The Delhi elections saw a resounding
vote by the poor and the middle class in favour of a political upstart. Globally,
the rise of the Workers Party in Brazil, the Syriza in Greece, and the Hong
Kong protests have all been triggered by issues of inequality and lack of
opportunities. The message for political parties is clear. No Government in
India can survive when it is seen as ignoring the needs of the vast
masses. The then Government realized this through the "India shining"
debacle in 2004, despite scripting pioneering reform success stories, and
genuinely improving the quality of public services such as telecom, LPG
cylinders and road connectivity. But Governments can also no longer survive by
arrogantly donning a mai-baap mantle, simply keeping the poor alive
through doles of wage employment, without simultaneous pursuit of
transformative income generation programmes, and expanding their capabilities
through education and skill development. By denying the poor productive assets,
skills or credit, the previous incumbent failed to let them becomes masters of
their own destinies.
So how must the State reassert its
relevance, or in Dani Rodrik's words, "reinvigorate its capability"?
And has the present Government drawn insights from history and politics, and
properly understood its mandate? Firstly, the “magic” of the market works only
when there exist competitive conditions, via ‘enabling’ institutions - property
rights, legal structure, governance mechanism, and regulatory bodies. "Getting
institutions right", says Douglass North, is even more important than "getting
prices right". A society that establishes the rule of law and enforces
property rights witnesses long run economic growth, which is the key pillar of capitalism's
relative success in the western world. The State, thus, must design sound laws,
ensure their strict enforcement, and put in place an enabling environment for
private enterprise to flourish.
The Government seems to be honouring
the above social contract rather well. Its series of initiatives on simplifying
tax laws, promoting ease of doing business, growth-friendly legislation such as
Land bill and GST, creation of a transparent resource allocation mechanism, seizing
the demographic dividend through job creation, promotion of FDI, tentative labour
market reforms, revival of disinvestment, and concrete steps to bring back
black money, point towards a relentless pursuit of enabling conditions for
furthering growth.
But while State the "enabler"
facilitates economic growth, for economic development - that decisive shift in
society's equilibrium levels - State the "commander" must fulfil its
primary obligations, and place itself back at the centre of developmental
discourse, even if in a new avatar.
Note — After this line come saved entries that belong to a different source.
-- ==== Sys2Proof/Tests/Slice0.lean ====
section
/-! SUPPORT. The model's own tests. Expected results come from the spec: the worked examples of its rules
and the vectors V.. and programs P.. of 95_test_vectors.md. Then, for each statement of
Certificates/Slice0/Obligations.lean with hypotheses, states and operands that meet them. -/

namespace Sys2Proof.Tests

open Sys2Proof Sys2Proof.Machine

set_option Elab.async false

/-! ## Helpers -/

/-- A command answers `OK` and its next state passes a check. -/
def passes (o : Host.Outcome State Fault Refusal) (P : State → Bool) : Bool :=
  match o with
  | .next t => t.response == .ok && P t
  | _ => false

/-- A command answers an error. -/
def answers (o : Host.Outcome State Fault Refusal) (c : ErrCode) : Bool :=
  match o with
  | .next t => t.response == .error c
  | _ => false

/-- The step that runs a word answers an error. -/
def wordAnswers (w : Nat) (c : ErrCode) (s : State := State.reset) : Bool :=
  answers (step (s.withFetchWord 32 w)) c

/-- Bytes at the start of `CBUF`. -/
def bytes (l : List Byte) : Memory Byte := l.zipIdx.map fun e => (e.2, e.1)

/-- A range decoder instance at a canonical state, its buffer of `n` bytes at 0. -/
def rdSt (value : BitVec 16) (range : BitVec 8) (bits : BitVec 3) (cursor n : Word) : Rd :=
  ⟨value, range, bits, cursor, 0, n, true, none⟩

/-- One 16x16 macroblock, CUR slot 0, no reference. -/
def one : State := (State.reset.setCr 1 0x00100010).setCr 18 0x7770

/-- `one` with instance `k` at a state over some bytes. -/
def onBytes (l : List Byte) (k : Nat) (r : Rd) (s : State := one) : State := { s.setRd k r with cbuf := bytes l }

/-! ## Decoding (30_encoding.md R104): one word for every row -/

theorem test_decode_rd :
    decode 0x00000003 = .ok (.rdInit 3) ∧ decode 0x01F00002 = .ok (.rdBool 240 2) ∧
    decode 0x02050001 = .ok (.rdLit 5 1) ∧ decode 0x03040001 = .ok (.rdSlit 4 1) ∧
    decode 0x04090208 = .ok (.rdTree 9 2 8) := by decide +kernel

theorem test_decode_md :
    decode 0x10000000 = .ok .mdSegid ∧ decode 0x11000000 = .ok .mdSkip ∧
    decode 0x12000000 = .ok .mdYmodeKf ∧ decode 0x13000000 = .ok .mdYmodeIf ∧
    decode 0x14000000 = .ok .mdBmodesKf ∧ decode 0x15000000 = .ok .mdBmodesIf ∧
    decode 0x16000000 = .ok .mdUvmodeKf ∧ decode 0x17000000 = .ok .mdUvmodeIf ∧
    decode 0x18000000 = .ok .mdRef ∧ decode 0x1F000000 = .ok .mdMb := by decide +kernel

theorem test_decode_mp_cd :
    decode 0x20000000 = .ok .mpNear ∧ decode 0x21000000 = .ok .mpMode ∧
    decode 0x22000000 = .ok .mpReadmv ∧ decode 0x23000000 = .ok .mpSplit ∧
    decode 0x24000000 = .ok .mpClamp ∧ decode 0x2F000000 = .ok .mpMb ∧
    decode 0x30021001 = .ok (.cdBlock 2 16 1) ∧ decode 0x31000001 = .ok (.cdMb 1) ∧
    decode 0x32000000 = .ok .cdSkipmb := by decide +kernel

theorem test_decode_ip :
    decode 0x40000000 = .ok .ipY16Dc ∧ decode 0x40010000 = .ok .ipY16V ∧
    decode 0x40020000 = .ok .ipY16H ∧ decode 0x40030000 = .ok .ipY16Tm ∧
    decode 0x41000000 = .ok .ipUv8Dc ∧ decode 0x41010000 = .ok .ipUv8V ∧
    decode 0x41020000 = .ok .ipUv8H ∧ decode 0x41030000 = .ok .ipUv8Tm ∧
    decode 0x42000500 = .ok (.ipY4Dc 5) ∧ decode 0x42010500 = .ok (.ipY4Tm 5) ∧
    decode 0x42020500 = .ok (.ipY4Ve 5) ∧ decode 0x42030500 = .ok (.ipY4He 5) ∧
    decode 0x42040500 = .ok (.ipY4Ld 5) ∧ decode 0x42050500 = .ok (.ipY4Rd 5) ∧
    decode 0x42060500 = .ok (.ipY4Vr 5) ∧ decode 0x42070500 = .ok (.ipY4Vl 5) ∧
    decode 0x42080500 = .ok (.ipY4Hd 5) ∧ decode 0x42090F00 = .ok (.ipY4Hu 15) ∧
    decode 0x4F000000 = .ok .ipMb := by decide +kernel

theorem test_decode_mc_it_lf :
    decode 0x50020000 = .ok (.mcLuma 2) ∧ decode 0x51030200 = .ok (.mcChroma 3 2) ∧
    decode 0x5F000000 = .ok .mcMb ∧ decode 0x60030000 = .ok (.itDqsetup 3) ∧
    decode 0x61000000 = .ok .itWht ∧ decode 0x62020300 = .ok (.itIdctAdd 2 3) ∧
    decode 0x6F000000 = .ok .itMb ∧ decode 0x70000000 = .ok .lfParams ∧
    decode 0x71000000 = .ok .lfMb ∧ decode 0x72000000 = .ok .lfRow ∧
    decode 0x73000100 = .ok (.lfsEdge 0 1) ∧ decode 0x74010000 = .ok (.lfnMbedge 1 0) ∧
    decode 0x75020100 = .ok (.lfnInner 2 1) := by decide +kernel

theorem test_decode_fc :
    decode 0x80000000 = .ok .fcReset ∧ decode 0x81000000 = .ok .fcSetmb ∧
    decode 0x82000000 = .ok .fcNextmb ∧ decode 0x83000000 = .ok .fcRowstart ∧
    decode 0x84000000 = .ok .fcRowend ∧ decode 0x85010000 = .ok (.fcWrctl 1) ∧
    decode 0x86120000 = .ok (.fcRdctl 18) ∧ decode 0x870000C8 = .ok (.fcWrprob 200) ∧
    decode 0x88010000 = .ok (.fcRdprob 1) ∧ decode 0x89000000 = .ok .fcProbsave ∧
    decode 0x8A000000 = .ok .fcProbrestore ∧ decode 0x8B000000 = .ok .fcHeader ∧
    decode 0x8C000000 = .ok .fcFramestart ∧ decode 0x8D000000 = .ok .fcFrameend ∧
    decode 0x8E000000 = .ok .fcFrame ∧ decode 0x8F020000 = .ok (.fcWrarg 2) := by decide +kernel

/-- V10.4, V2.6, V6.4: reserved `op`, non-zero reserved fields, selectors without a row. -/
theorem test_decode_rejects :
    decode 0x05000000 = .error .illegalCmd ∧ decode 0x19000000 = .error .illegalCmd ∧
    decode 0x90000000 = .error .illegalCmd ∧ decode 0xFF000000 = .error .illegalCmd ∧
    decode 0x80000001 = .error .illegalCmd ∧ decode 0x01800100 = .error .illegalCmd ∧
    decode 0x420A0000 = .error .badOperand ∧ decode 0x40040000 = .error .badOperand := by decide +kernel

/-- The host's numbering: 32 bits, `op` on top. -/
theorem test_decode_table_word :
    decodeTableWord 32 0x30021001 = some (.cdBlock 2 16 1) ∧ decodeTableWord 32 0x05000000 = none := by
  decide +kernel

/-! ## Well-formed commands: each check refuses an ill-formed one (V2.6, V6.4, V7.5, V8.4, V10.4) -/

theorem test_wf_rd :
    (Instr.rdInit 9).wf = false ∧ (Instr.rdBool 128 9).wf = false ∧ (Instr.rdLit 33 0).wf = false ∧
    (Instr.rdLit 32 0).wf = true ∧ (Instr.rdSlit 32 0).wf = false ∧ (Instr.rdTree 10 0 0).wf = false ∧
    (Instr.rdTree 0 1 0).wf = false ∧ (Instr.rdTree 0 6 0).wf = false ∧ (Instr.rdTree 9 20 8).wf = true := by
  decide +kernel

theorem test_wf_blocks :
    (Instr.cdBlock 4 0 0).wf = false ∧ (Instr.cdBlock 0 16 0).wf = false ∧ (Instr.cdBlock 1 23 0).wf = false ∧
    (Instr.cdBlock 2 15 0).wf = false ∧ (Instr.cdBlock 2 24 0).wf = false ∧ (Instr.cdBlock 3 16 0).wf = false ∧
    (Instr.cdBlock 0 0 9).wf = false ∧ (Instr.cdMb 9).wf = false ∧ (Instr.ipY4Dc 16).wf = false ∧
    (Instr.itDqsetup 4).wf = false ∧ (Instr.itIdctAdd 3 0).wf = false ∧ (Instr.itIdctAdd 0 16).wf = false ∧
    (Instr.itIdctAdd 1 4).wf = false := by decide +kernel

theorem test_wf_planes :
    (Instr.mcLuma 0).wf = false ∧ (Instr.mcLuma 4).wf = false ∧ (Instr.mcChroma 1 0).wf = false ∧
    (Instr.mcChroma 1 3).wf = false ∧ (Instr.lfsEdge 1 0).wf = false ∧ (Instr.lfsEdge 0 2).wf = false ∧
    (Instr.lfnMbedge 3 0).wf = false ∧ (Instr.lfnInner 0 2).wf = false := by decide +kernel

theorem test_wf_fc :
    (Instr.fcWrctl 44).wf = false ∧ (Instr.fcRdctl 44).wf = false ∧ (Instr.fcRdprob 2).wf = false ∧
    (Instr.fcWrarg 4).wf = false ∧ (Instr.fcWrctl 43).wf = true := by decide +kernel

/-! ## Range decoder -/

/-- V2.1, first row: the preload. -/
theorem test_rd_init :
    passes (exec (.rdInit 0) ((onBytes [0x84, 0xEE, 0xA8, 0x66, 0x40, 0x00] 0 Rd.reset).setArg 1 6))
      (fun t => t.rdAt 0 == rdSt 0x84EE 255 0 2 6) = true := by decide +kernel

/-- V2.3 and V2.6: an empty buffer, and one that ends past 2^32. -/
theorem test_rd_init_edges :
    passes (exec (.rdInit 8) State.reset) (fun t => t.rdAt 8 == rdSt 0 255 0 0 0) = true ∧
    answers (exec (.rdInit 0) ((State.reset.setArg 0 0xFFFFFFFF).setArg 1 2)) .badOperand = true := by
  decide +kernel

/-- V2.1, second and fourth rows: the bool 1, and a byte loaded inside the shifts. -/
theorem test_rd_bool :
    passes (exec (.rdBool 128 0) (onBytes [0x84, 0xEE, 0xA8, 0x66, 0x40, 0x00] 0 (rdSt 0x84EE 255 0 2 6)))
      (fun t => t.result 0 == 1 && t.rdAt 0 == rdSt 0x09DC 254 1 2 6) = true ∧
    passes (exec (.rdBool 240 0) (onBytes [0x84, 0xEE, 0xA8, 0x66, 0x40, 0x00] 0 (rdSt 0x9DC0 160 5 2 6)))
      (fun t => t.result 0 == 1 && t.rdAt 0 == rdSt 0x7D50 160 1 3 6) = true := by decide +kernel

/-- V2.4: a shift that drops a set bit; V2.6: an instance without a buffer. -/
theorem test_rd_bool_edges :
    passes (exec (.rdBool 128 0) (onBytes [0xFF, 0xFF, 0xFF] 0 (rdSt 0xFFFE 254 1 2 3)))
      (fun t => t.result 0 == 1 && t.rdAt 0 == rdSt 0x01FC 254 2 2 3) = true ∧
    answers (exec (.rdBool 128 0) State.reset) .rdUninit = true := by decide +kernel

/-- V2.1, the two literals. -/
theorem test_rd_lit :
    passes (exec (.rdLit 5 0) (onBytes [0x84, 0xEE, 0xA8, 0x66, 0x40, 0x00] 0 (rdSt 0x5400 136 7 3 6)))
      (fun t => t.result 0 == 19 && t.rdAt 0 == rdSt 0x6E60 136 4 4 6) = true ∧
    passes (exec (.rdLit 7 0) (onBytes [0x84, 0xEE, 0xA8, 0x66, 0x40, 0x00] 0 (rdSt 0x6400 128 4 5 6)))
      (fun t => t.result 0 == 100 && t.rdAt 0 == rdSt 0x0000 128 3 6 6) = true := by decide +kernel

/-- P1, step 5. -/
theorem test_rd_slit :
    passes (exec (.rdSlit 4 1) (onBytes [0x9A, 0x5C, 0x3F, 0x00, 0xE1, 0x77] 1 (rdSt 0x89F8 254 3 3 6)))
      (fun t => t.result 0 == 0xFFFFFFF8 && t.rdAt 1 == rdSt 0x6100 254 0 4 6) = true := by decide +kernel

/-- P1, step 7, and V2.5: tree 0 on `64 00`. -/
theorem test_rd_tree :
    passes (exec (.rdTree 1 0 1) ((onBytes [0x9A, 0x5C, 0x3F, 0x00, 0xE1, 0x77] 1
      (rdSt 0xC200 198 1 4 6)).setArg 0 0x80A39C91))
      (fun t => t.result 0 == 3 && t.rdAt 1 == rdSt 0x6600 134 4 4 6) = true ∧
    passes (exec (.rdTree 0 0 0) ((onBytes [0x64, 0x00] 0 (rdSt 0x6400 255 0 2 2)).setArg 0 0x00C89664))
      (fun t => t.result 0 == 2) = true := by decide +kernel

/-! ## Mode decoder -/

/-- The state of V3.1 with instance 0 at a given state. -/
def v31 (r : Rd) : State :=
  { onBytes [0xF5, 0x17, 0x00] 0 r (((one.setCr 0 1).setCr 3 3).setCr 14 1) with
    prob := [(1101, 100), (1102, 150), (1103, 200), (1104, 200)] }

theorem test_md_segid :
    passes (exec .mdSegid (v31 (rdSt 0xF517 255 0 2 3)))
      (fun t => t.result 0 == 3 && t.segment == 3 && t.rdAt 0 == rdSt 0x605C 136 2 2 3) = true := by
  decide +kernel

theorem test_md_skip :
    passes (exec .mdSkip (v31 (rdSt 0x605C 136 2 2 3)))
      (fun t => t.result 0 == 0 && t.rdAt 0 == rdSt 0xC0B8 212 3 2 3) = true := by decide +kernel

theorem test_md_ymode_kf :
    passes (exec .mdYmodeKf (v31 (rdSt 0xC0B8 212 3 2 3)))
      (fun t => t.result 0 == 2 && t.cur.mode == .hPred && t.cur.bmodeAt 0 == .he && t.cur.bmodeAt 15 == .he &&
        t.rdAt 0 == rdSt 0x85C0 144 6 2 3) = true := by decide +kernel

theorem test_md_uvmode_kf :
    passes (exec .mdUvmodeKf (v31 (rdSt 0x85C0 144 6 2 3)))
      (fun t => t.result 0 == 3 && t.cur.uvmode == .tmPred && t.rdAt 0 == rdSt 0x0000 164 2 3 3) = true := by
  decide +kernel

/-- V3.1, the whole macroblock. -/
theorem test_md_mb :
    passes (exec .mdMb (v31 (rdSt 0xF517 255 0 2 3)))
      (fun t => t.result 0 == 2 && t.result 1 == 0 && t.result 2 == 0 && t.result 3 == 3 &&
        t.rdAt 0 == rdSt 0x0000 164 2 3 3) = true := by decide +kernel

/-- V3.2. -/
theorem test_md_ref :
    passes (exec .mdRef { onBytes [0xE9, 0x80] 0 (rdSt 0xE980 255 0 2 2) with
      prob := [(1105, 60), (1106, 200), (1107, 128)] })
      (fun t => t.result 0 == 3 && t.cur.ref == .altref && t.rdAt 0 == rdSt 0x0000 172 3 2 2) = true := by
  decide +kernel

/-- The state of V3.3 with instance 0 at a given state. -/
def v33 (r : Rd) : State :=
  { onBytes [0x2E, 0x6A, 0x0E, 0xFF, 0xD2, 0xE4, 0xE9, 0xB9, 0x00] 0 r with
    prob := [(1094, 112), (1095, 86), (1096, 140), (1097, 37), (1098, 162), (1099, 101), (1100, 204), (1105, 60)] }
By heavily investing in health,
primary education and infrastructure, while improving its governance for
programmes to work effectively at the grassroots, it must, according to Amartya
Sen, build up the capabilities of millions of people in society, who live at
its margins, and for whom the market doesn't exist, and empower them to
participate in the expanding prosperity, thus rendering it truly inclusive.
Programmes such as Skill India
show that the Government is not oblivious to this challenge, but a simultaneous
reduction in allocation for pioneering schemes such as Sarva Shiksha
Abhiyan, Mid-Day Meal and ICDS has sent conflicting signals.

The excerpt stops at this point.